=="BERDAULAT SECARA POLITIK, MANDIRI SECARA EKONOMI, BERMARTABAT SECARA BUDAYA==

Selasa, 07 Desember 2010

Aliansi Masarakat Adat Nusantara (AMAN) Kalimantan Tengah Dalam Rangka Hari Masyarakat Adat Sedunia

Masyarakat adat di Kalimantan Tengah sampai pada saat ini masih menghadapi berbagai persoalan yang kebanyakan adalah persoalan-persoalan klise bagi masyarakat adat, yakni adanya ketidakadilan sosial karena adanya agresi pembangunan terhadap tanah, wilayah dan sumber-sumber penghasilan masyarakat adat.
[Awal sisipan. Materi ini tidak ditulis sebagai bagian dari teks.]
theorem Inv.takeFront {s : State} (hs : Inv s) (p : Port) : Inv (takeFront p s) := by
  apply hs.of_retains
  cases p with
  | result | status => exact ⟨rfl, rfl, rfl, rfl, rfl, fun _ => id, fun _ => id⟩
  | tx => exact ⟨rfl, rfl, rfl, rfl, rfl, fun _ => id, List.tail_subset _⟩
  | cpl => exact ⟨rfl, rfl, rfl, rfl, rfl, ((List.tail_sublist _).append_left _).subset, fun _ => id⟩
  | log =>
    cases hl : s.log with
    | nil => simp only [Machine.takeFront, hl]; exact ⟨rfl, rfl, rfl, rfl, rfl, fun _ => id, fun _ => id⟩
    | cons r l => rw [takeFront_log_of_cons hl]; exact ⟨rfl, rfl, rfl, rfl, rfl, fun _ => id, fun _ => id⟩

theorem Inv.waitCpl {s : State} (hs : Inv s) (c : U16) : Inv (waitCpl c s) := by
  cases hn : nextCompletion c s with
  | none => simpa only [Machine.waitCpl, hn] using hs
  | some kt =>
    have htakes := nextCompletion_eq_some.1 hn
    obtain ⟨l, kept, ht⟩ := htakes.eq
    rw [waitCpl_of_takesNext htakes]
    refine hs.of_retains ⟨?_, ?_, ?_, ?_, ?_, htakes.sublist.subset, ?_⟩ <;> rw [ht]
    exact List.Subset.refl _

theorem Inv.ownStep {s : State} (hs : Inv s) : Inv (ownStep s) := by
  obtain ⟨-, hown⟩ | ⟨e, he, hown⟩ := ownStep_cases s
  · rwa [hown]
  · rw [hown]
    exact exec_keeps_inv hs.drawn (exec_expire_of_expirable (expirable_of_mem_dueEntries hs.table he))

/-- Settles O41: by the next input, an instruction by `exec_keeps_inv`. -/
theorem everyStepKeepsTheInvariant : Obligations.EveryStepKeepsTheInvariant := by
  intro s t hs h
  cases hin : s.inputs with
  | nil =>
    cases (step_of_no_input hin).symm.trans h
    exact hs.ownStep
  | cons e rest =>
    cases e with
    | present line record =>
      cases hd : decode line record with
      | ok i => exact exec_keeps_inv (hs.withInputs rest) ((step_of_present hin hd).symm.trans h)
      | error err => simp [step, hin, hd] at h
    | takeFront p =>
      cases (step_of_takeFront hin).symm.trans h
      exact (hs.withInputs rest).takeFront p
    | waitCpl c =>
      cases (step_of_waitCpl hin).symm.trans h
      exact (hs.withInputs rest).waitCpl c
    | toggleMute channel => cases (step_of_toggleMute hin).symm.trans h

end Sys2Proof.Machine

/-! PROOFS. The host programs in their two halves (R240 to R249), their waits (R240, log 13), the waits a reset resolves
(R322), and the small statements: an EXPIRE not enabled (log 8), reserved op codes (R102), codes (R281 to R285). -/

namespace Sys2Proof.Machine

/-! ### The request half -/

/-- Both clauses of `StartsHostCall` for an instruction that is a request half. -/
theorem startsHostCall_of_exec {i : Option Nat → Instr} {kind : HostCallKind} {cmd : Byte} {payload : Params → Bytes}
    {failure : HostValue} (hcmd : kind.command = cmd) (hfailure : kind.failure = failure)
    (hexec : ∀ n s, exec (i n) s = .next (startCall kind (payload s.params) n s)) :
    StartsHostCall i kind cmd payload failure := by
  subst hcmd hfailure
  intro n s
  refine ⟨fun ho hp hroom hfree => ⟨ptSet s.nextCookie (s.now + n.getD Config.timeoutDefault) s.pt,
    fun c => ptLookup_ptSet _ c _ _, ?ok⟩, fun u r hsend hr hfail => ?failed⟩
  case ok =>
    have hsend := sendRequest_of_free (cmd := kind.command) (n := n.getD Config.timeoutDefault) ho hp hroom hfree
    rw [hexec, startCall_of_ok (congrArg (·.1.code) hsend), hsend, ← cookie_succ]
    rfl
  case failed =>
    rw [exec_send] at hsend
    obtain rfl := Host.Outcome.next.inj hsend
    obtain rfl : (sendRequest kind.command (payload s.params) (n.getD Config.timeoutDefault) s).1 = r := by
      simpa [sendRequest_result] using hr
    rw [hexec, startCall_of_not_ok hfail]

/-! ### The completion half -/

section
variable {kind : HostCallKind} {code : Byte} (hcode : responseCode kind.command = some code)
include hcode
Di beberapa wilayah, masih ada penyerebotan-penyerobotan lahan yang dilakukan oleh industri ekstraktif terhadap wilayah kelola masyarakat adat, seperti perkebunan kelapa sawit yang semakin masif, pertambangan dan HPH, dimana industri-industri ini selain memberikan dampak negative terhadap sosial ekonomi masyarakat adat, dampak ekologi juga memberikan kontribusi terhadap perubahan iklim dengan peningkatan emisi karbon dalam implementasinya.
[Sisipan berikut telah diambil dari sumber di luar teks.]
-- ==== Sys2Proof/Machine/State.lean ====
section
/-! DEFINITION. The state of the part: every register, table, queue and pin the manual gives its blocks, as plain
data, and its values after a part reset (R211). Each type's docstring names the table or rule it follows. -/

namespace Sys2Proof.Machine

/-- What stops the machine. The manual describes nothing that stops the part, so nothing raises a fault: the type
has no constructor (safe: no behaviour is lost). -/
inductive Fault where
deriving DecidableEq, Repr

/-- What the model has no meaning for. `notModelled`: raised by a dispatch arm that still waits for its meaning
(safe: nothing can be proved of such a command); no arm of this model raises it. -/
inductive Refusal where
  | notModelled (mnemonic : String)
deriving DecidableEq, Repr

/-! ### Programme Timebase and Feed Monitor (chapter 1) -/

/-- One delay line slot that holds a frame (Table 1-1). -/
structure Slot where
  number : FrameNo
  audio : Audio
  concealed : Bool
deriving DecidableEq, Repr

/-- The Programme Timebase: P and the coming position (R1, R2), the delay setting D and the delay line. -/
structure Timebase where
  position : Option FrameNo
  nextPosition : Option FrameNo
  delay : Nat
  line : Vector (Option Slot) 512
deriving DecidableEq, Repr

/-- Feed states (Table 1-2). -/
inductive FeedState where
  | noLock | locked | silent | lost
deriving DecidableEq, Repr

/-- Causes of a feed break (Table 1-4). -/
inductive BreakCause where
  | lost | silent | resync
deriving DecidableEq, Repr

/-- The feed break record (Table 1-4). -/
structure FeedBreak where
  cause : BreakCause
  point : FrameNo
  resume : Option FrameNo
deriving DecidableEq, Repr

/-- The Feed Monitor (Table 1-2). -/
structure Feed where
  state : FeedState
  last : Option FrameNo
  idle : Nat
  lossWait : Nat
  brk : Option FeedBreak
deriving DecidableEq, Repr

/-- Direction of a level watch (Table 1-5). -/
inductive Direction where
  | quiet | loud
deriving DecidableEq, Repr

/-- A level watch: its settings (Table 1-5), its state and its run. `first` is present while the run count is not 0. -/
structure Watch where
  threshold : Nat
  direction : Direction
  window : Nat
  enabled : Bool
  tripped : Bool
  run : Nat
  first : Option FrameNo
  extreme : Nat
deriving DecidableEq, Repr

/-! ### Running order rings (chapter 2) -/

inductive Owner where
  | loader | channel
deriving DecidableEq, Repr

inductive Segue where
  | cut | overlap | fade
deriving DecidableEq, Repr

/-- Item A or item B of an entry. -/
inductive Part where
  | a | b
deriving DecidableEq, Repr

/-- Final results of an item (Table 2-4), in the order of their codes (Table 12-5). -/
inductive Result where
  | none | aired | truncated | dropped | notReady | cutOff | cancelled | skipped | mediaFault | aborted | cleared | revoked
deriving DecidableEq, Repr

/-- What an entry holds of one item: its cart (0: absent), result, provisional flag, aired frames (Table 2-1), and
whether the item is a holder of its cart (R51). -/
structure Item where
  cart : Fin 1024
  result : Result
  provisional : Bool
  aired : Nat
  held : Bool
deriving DecidableEq, Repr

/-- A running order entry (Table 2-1). `chainTo` is the next index; it is present when the entry is chained. -/
structure Entry where
  owner : Owner
  breakNo : BreakNo
  first : Bool
  last : Bool
  endOfRing : Bool
  chained : Bool
  droppable : Bool
  segue : Segue
  itemA : Item
  itemB : Item
  chainTo : Option (Fin 128)
  start : Option FrameNo
deriving DecidableEq, Repr

/-- One item of the ring: its entry's index and A or B. -/
structure ItemRef where
  index : Fin 128
  part : Part
deriving DecidableEq, Repr

/-! ### Insertion channels (chapters 3 to 5) -/

/-- Channel states (Table 3-2), in the order of their codes. -/
inductive ChannelState where
  | bypass | pass | split | brk | loc | fallback
deriving DecidableEq, Repr

inductive Source where
  | cue | line | timer | command
deriving DecidableEq, Repr

inductive Policy where
  | passNetwork | fill
deriving DecidableEq, Repr

inductive FillMode where
  | onePass | rotate
deriving DecidableEq, Repr

/-- The seven settings of a channel (Table 3-3). -/
structure Settings where
  source : Source
  policy : Policy
  fade : Nat
  pad : Nat
  guard : Nat
  silenceFallback : Bool
  fillMode : FillMode
deriving DecidableEq, Repr

inductive Inclusion where
  | included | dropped | notReady
deriving DecidableEq, Repr

/-- One item of a plan (Table 4-1): its reference, cart, inclusion, applied segue, offset, length and segue-out. -/
structure PlanItem where
  ref : ItemRef
  cart : Fin 1024
  inclusion : Inclusion
  segue : Segue
  offset : Nat
  length : Nat
  segueOut : Nat
deriving DecidableEq, Repr

/-- The armed plan (Table 4-1). `wantFill` marks the candidate that R81 has called for and that is still to be chosen. -/
structure Plan where
  breakNo : BreakNo
  start : FrameNo
  stop : FrameNo
  length : FrameNo
  items : List PlanItem
  planned : Nat
  primed : Bool
  wantFill : Bool
deriving DecidableEq, Repr

/-- The pending announce (R73): c, S and L as carried. -/
structure Announce where
  breakNo : BreakNo
  start : FrameNo
  length : FrameNo
deriving DecidableEq, Repr

inductive SplitPhase where
  | items | fill | pad | closing
deriving DecidableEq, Repr

/-- The split context (Table 4-2), with the pass position and exhausted mark of R102. `items` are the included items
still to be loaded, on a deck or sounding; `wantFill` marks the candidate that R85 or R86 has called for. -/
structure Split where
  breakNo : BreakNo
  start : FrameNo
  stop : FrameNo
  length : FrameNo
  planned : Nat
  items : List PlanItem
  phase : SplitPhase
  rejoin : Option FrameNo
  fadeStart : FrameNo
  pass : Fin 16
  exhausted : Bool
  wantFill : Bool
deriving DecidableEq, Repr

/-- How far a held window's preparation has come (R64): not reached O - 8; the head was CHANNEL-owned there and a ring item is
prepared; the head was LOADER-owned and a fill item is called for and still to be chosen; the fill item was prepared, or fill is no
more wanted before O (R103); or nothing was to be prepared beside a sounding fill item. -/
inductive WindowStage where
  | waiting | ring | call | fill | nothing
deriving DecidableEq, Repr

/-- The held window (R63): open frame O and optional close frame C. -/
structure HeldWindow where
  opens : FrameNo
  closes : Option FrameNo
  stage : WindowStage
deriving DecidableEq, Repr

/-- The closing fade of a free-length break: none, of the overrun guard (R61), or of a TAKE hard (R62) with the output
periods left and whether a fade sounds. -/
inductive BreakClosing where
  | none
  | guard
  | take (left : Nat) (fading : Bool)
deriving DecidableEq, Repr

/-- The break context (Table 3-1): break number, entries gathered and not yet returned, start position, guard point and
closing fade; `ran` counts the output periods since the start position, `fromPass` says that the network is still carried
until the first item sounds (R59, R108). -/
structure BreakCtx where
  breakNo : BreakNo
  entries : List (Fin 128)
  start : Option FrameNo
  ran : Nat
  guardPoint : Option FrameNo
  closing : BreakClosing
  fromPass : Bool
deriving DecidableEq, Repr

/-- The window context (Table 3-1): open frame, optional close frame as carried, and the effective close frame C' (R66),
present once the closing fade has begun. -/
structure WindowCtx where
  opens : FrameNo
  closes : Option FrameNo
  ends : Option FrameNo
deriving DecidableEq, Repr

/-- The schedule timer when on (R56). -/
structure Timer where
  target : FrameNo
  period : Nat
deriving DecidableEq, Repr

/-- The fill table (Table 5-1). -/
structure FillTable where
  slots : Vector (Fin 1024) 16
  start : Fin 16
  stop : Fin 16
  cursor : Fin 16
  wait : Bool
deriving DecidableEq, Repr

/-! ### Decks (chapter 9) and fade ramps (chapter 5) -/

inductive DeckState where
  | idle | priming | ready | playing | fading
deriving DecidableEq, Repr

/-- A deck's item: a ring item or a fill item with its slot (Table 9-4). -/
inductive DeckItem where
  | ring (ref : ItemRef)
  | fill (slot : Fin 16)
deriving DecidableEq, Repr

/-- What a deck copies from the catalog entry at load (R177). -/
structure DeckSource where
  bank : Fin 4
  firstUnit : Nat
  length : Nat
  segueOut : Nat
deriving DecidableEq, Repr

/-- Kinds of fade ramp (Table 5-5): segue fade, fallback exit fade, and the closing fades. -/
inductive RampKind where
  | segue | exit | closing
deriving DecidableEq, Repr

/-- A fade ramp (Table 5-4): kind, length G and output periods elapsed. -/
structure Ramp where
  kind : RampKind
  length : Nat
  elapsed : Nat
deriving DecidableEq, Repr

/-- How a fill candidate starts (R103): when its deck is READY (opening fill), at the next output period at which nothing
sounds (following, or called by R86), or at the period that Chapter 3 or 4 names (R64, R81, R85). -/
inductive StartMode where
  | whenReady | following | named
deriving DecidableEq, Repr

/-- A read in flight for a deck: content page and the load number it was tagged with (R184). -/
structure DeckRead where
  page : Nat
  load : BitVec 32
deriving DecidableEq, Repr

/-- A deck (Table 9-4) with its fade ramps (Table 5-4) and what a loaded item carries: its due frames (R40), its place in
succession, and for a fill item its aired frames, start position (R106) and range change mark (R105). `unready` holds within the
output period at which the item began to sound with its deck not READY (R52, R185). -/
structure Deck where
  state : DeckState
  item : Option DeckItem
  cart : Fin 1024
  source : Option DeckSource
  nextPage : Nat
  buffer : List Audio
  load : BitVec 32
  read : Option DeckRead
  retries : Nat
  underruns : Nat
  consecutive : Nat
  allowanceUsed : Bool
  ramp : Option Ramp
  closing : Option Ramp
  due : Nat
  order : Nat
  mode : StartMode
  rangeMark : Bool
  fillAired : Nat
  fillStart : Option FrameNo
  unready : Bool
deriving DecidableEq, Repr

/-- An insertion channel: Table 3-1, its ring and head (R23, R27), its fill table (R97) and its decks. `stamp` numbers loads
and starts in their order, and `lastStart` is the number of the latest start (R52, R114). -/
structure Channel where
  state : ChannelState
  settings : Settings
  ring : Vector Entry 128
  head : Fin 128
  plan : Option Plan
  pending : Option Announce
  lastTaken : Option BreakNo
  held : Option HeldWindow
  split : Option Split
  brk : Option BreakCtx
  window : Option WindowCtx
  lastRing : Option ItemRef
  timer : Option Timer
  fill : FillTable
  deckA : Deck
  deckB : Deck
  stamp : Nat
  lastStart : Nat
deriving DecidableEq, Repr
Kondisi yang tidak memihak pada masyarakat adat ini, mendorong AMAN Kalteng memberikan respon untuk menyikapi berbagai persoalan yang ada, dimana dalam rangka hari masyarakat adat sedunia pada tanggal 9 Agustus 2010 ini kami menyuarakan:

1. Kami secara Nasional mengingatkan dan mendorong Pemerintah Republik Indonesia untuk segera mengadopsi deklarasi Perserikatan Bangsa-Bangsa tentang Hak-hak Masyarakat Adat yang dikenal dengan UNDRIP (United Nation Declaration on The Rights of Indigenous Peoples) dalam kebijakan nasional dan memproses Rancangan Undang-undang Masyarakat adat yang sekarang ini telah masuk di Program Legislasi Nasional (Peolegnas) serta AMAN Kalteng menuntut adanya revisi terhadap UU No.41/99 tentang kehutanan untuk kiranya ada pemisahan antara hutan Negara dan hutan Adat;

2. Dengan adanya Peraturan Daerah No. 16 tahun 2008 dan Peraturan Gubernur No. 13 tahun 2009 Provinsi Kalimantan Tengah seharusnya secara implementasi memberikan dampak positif bagi masyarakat adat, dimana Pemerintah Daerah Kabupaten dan Kota diharapkan tidak menerbitkan ijin-ijin konsesi untuk kepentingan investasi di wilayah adat masyarakat, tanpa melalui persetujuan dari masyarakat adat secara keseluruhan;

3. Menyikapi issu perubahan iklim dan skema Pengurangan Emisi dari Deforestasi dan Degradasi Hutan (REDD) yang sekarang sedang melanda Kalteng, sikap AMAN baik di nasional maupun di wilayah Kalteng sangat jelas, “No Right No REDD”, maka kami menyerukan untuk kiranya ada persetujuan dari masyarakat adat dimana proyek tersebut dilaksanakan dan pelibatan secara penuh masyarakat adat baik dalam perencanaan maupun pelaksanaan;

4. Mendesak pemerintah Kabupaten Barito Timur untuk segera mengambil tindakan-tindakan yang nyata untuk penyelesaian masalah antara komunitas Desa Sarapat, Kecamatan Dusun Timur atas konfliknya dengan PT. Sawit Graha Manunggal (SGM) dan meninjau kembali ijin yang diberikan terkait konsesi perkebunan sawit tersebut, karena disinyalir telah menjarah wilayah kelola masyarakat adat desa Sarapat dan menghilangkan berbagai situs penting serta keanekaragaman hayati didalam hutan adatnya;

5. AMAN kalteng mengumumkan bahwa telah terbentuk kesatuan baru masyarakat adat se Borneo yang bergabung dalam BIPA yakni “Borneo Indigenous Peoples Alliance” dimana dari kesatuan ini kami bekerja bersama-sama untuk menyusun program kerjasama menghadapi persoalan-persoalan masyarakat adat dalam membangun kedaulatan dan kehidupan masyarakat adat yang lebih baik.